Gamma Theta model and underpredicted lift
 

Hi All,

I've been trying to simulate incomressible flow over a thick airfoil NACA0020 at transitional reynolds numbers using the gamma theta model.
Although the transition onset and pressure distribution over the top foil is in good agreement with experiments and xfoil, the pressure distribution on the bottom side past an 8 degree aoa is not correct. The airfoil undergoes early stall and a large portion of the underside of the foil is under suction which accounts for the loss of lift.

My yplus is below 1, boundaries are also quite far. I would very much appreciate any comments and suggestions to improve the results.
Nick

I do not understand your comment - Can you post some images of pressure distribution and velocities?

Also is your incoming turbulence levels correct? What about foil roughness?

Any luck solving this problem?

If it is still an issue can you post your Cl and Cd vs AoA for your results and data? Also, can you give a reference from where your data comes from?

Hi

Is there a chance I could have an email address. I'm using this simulation for my graduate degree so it may be best not to post results here. Thanks for your attention. You may wish to send a private message with your email if that is convenient.

cheers,
Nick

Hi Nick,

Sorry, I like working on these topics in a forum where everyone can later learn from the results and answers.
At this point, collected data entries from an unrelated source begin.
theorem State.SameTimeline.trans {s t u : State} (h : s.SameTimeline t) (h' : t.SameTimeline u) : s.SameTimeline u :=
  ⟨h'.1.trans h.1, h'.2.trans h.2⟩

theorem State.SameTimeline.foldl {α : Type} {f : State → α → State} {l : List α} (h : ∀ s, ∀ a ∈ l, State.SameTimeline s (f s a)) (s : State) :
    s.SameTimeline (l.foldl f s) :=
  List.foldlRecOn (motive := s.SameTimeline) l f (.refl s) fun t ht a ha => ht.trans (h t a ha)

theorem Od.timelineState_not_cleared :
    (Od.clears.all fun r => decide (Od.timelineState.key < r.key) || decide (r.key + r.n ≤ Od.timelineState.key)) = true := by decide +kernel

theorem State.clearAll_sameTimeline (s : State) : s.SameTimeline s.clearAll := by
  refine .foldl (fun s r hr => .foldl (fun s i hi => s.clearOnRead_keeps fun _ => ?_) s) s
  have apart := List.all_eq_true.mp Od.timelineState_not_cleared r hr
  rw [Bool.or_eq_true, decide_eq_true_iff, decide_eq_true_iff] at apart
  have := List.mem_range.mp hi
  omega

theorem State.actGroups_sameTimeline (s : State) (k : Nat) : s.SameTimeline (s.actGroups k) := by
  unfold State.actGroups
  refine .trans (t := { s with od := _ }) ⟨rfl, rfl⟩ (.foldl (fun s g _ => ?_) _)
  split_ifs
  · exact ⟨rfl, State.reg_setReg_ne s _ (by decide)⟩
  · exact State.clearAll_sameTimeline s

/-- Fixing the settings of a frame: they are the newest, later commits go on waiting, and the timeline runs or stands as it did. -/
theorem State.fixSettings_keeps (s : State) (k : Nat) :
    (s.fixSettings k).tl = { s.tl with newest := s.settingsAt k, waiting := s.tl.waiting.filter fun c => decide (k < c.bound) } ∧
      (s.fixSettings k).reg Od.timelineState = s.reg Od.timelineState := by
  unfold State.fixSettings
  simp only []
  split_ifs
  · have sends := State.sends_bindTiles { s with tl := { s.tl with newest := s.settingsAt k, waiting := s.tl.waiting.filter fun c => decide (k < c.bound) } }
      s.tl.newest (s.settingsAt k) k
    exact ⟨sends.tl, sends.reg (by decide)⟩
  · exact ⟨rfl, rfl⟩

/-- A frame that enters is the last in flight, undecided. -/
theorem State.openFrame_tl (s : State) (k : Nat) (prev : Store) :
    (s.openFrame k prev).tl.newest = s.tl.newest ∧ (s.openFrame k prev).tl.nextCut = k + 1 ∧
      ((s.openFrame k prev).tl.frames.getLast?.map fun f => (f.k, f.closed)) = some (k, false) := by
  unfold State.openFrame
  simp only []
  split_ifs <;> exact ⟨rfl, rfl, by simp⟩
Likewise, I depend on seeing other peoples questions and answers. I learn the most from seeing what doesn't work, fixes, and work arounds. I also hope that others will use this forum more. Especially the professionals at agencies like NASA, DLR, etc.

Hi Nick -

What is your Reynolds number?

We simulated the NACA 0012 with the gamma-theta model from Re = 48k to 250k and found that it almost consistently under-predicted lift due to the too-large separation region/bubble. Like you, we found good pressure curve and transition onset data. The problem was with the prediction of the reattachment points, which were too far downstream compared to published results. It seems that the transition onset correlations work well for external aerodynamics while the transition length and reattachment correlations need to be calibrated specifically for this regime.

We have a paper being released soon online in the International Journal for Numerical Methods in Fluids (authors: Counsil and Boulama) on this topic; our work will also be in the proceedings of the 20th AIAA CFD Conference from June 2011 (same authors).

Hi Josh

I'm looking forward to the paper. The issue I'm struggling with is that the foil goes into stall a few degrees too early and at lower lift coefficient values than experiments. It's a thick airfoil so I assume it would be hard to simulate as well. Convergence of steady state often doesn't happen and I switch to the unsteady model when lift and drag begin to oscillate.

In our case, steady state was only achievable for higher Reynolds numbers and turbulence intensities. Stall occurs too early in our simulations, as well, and we also base our convergence on lift and drag oscillations.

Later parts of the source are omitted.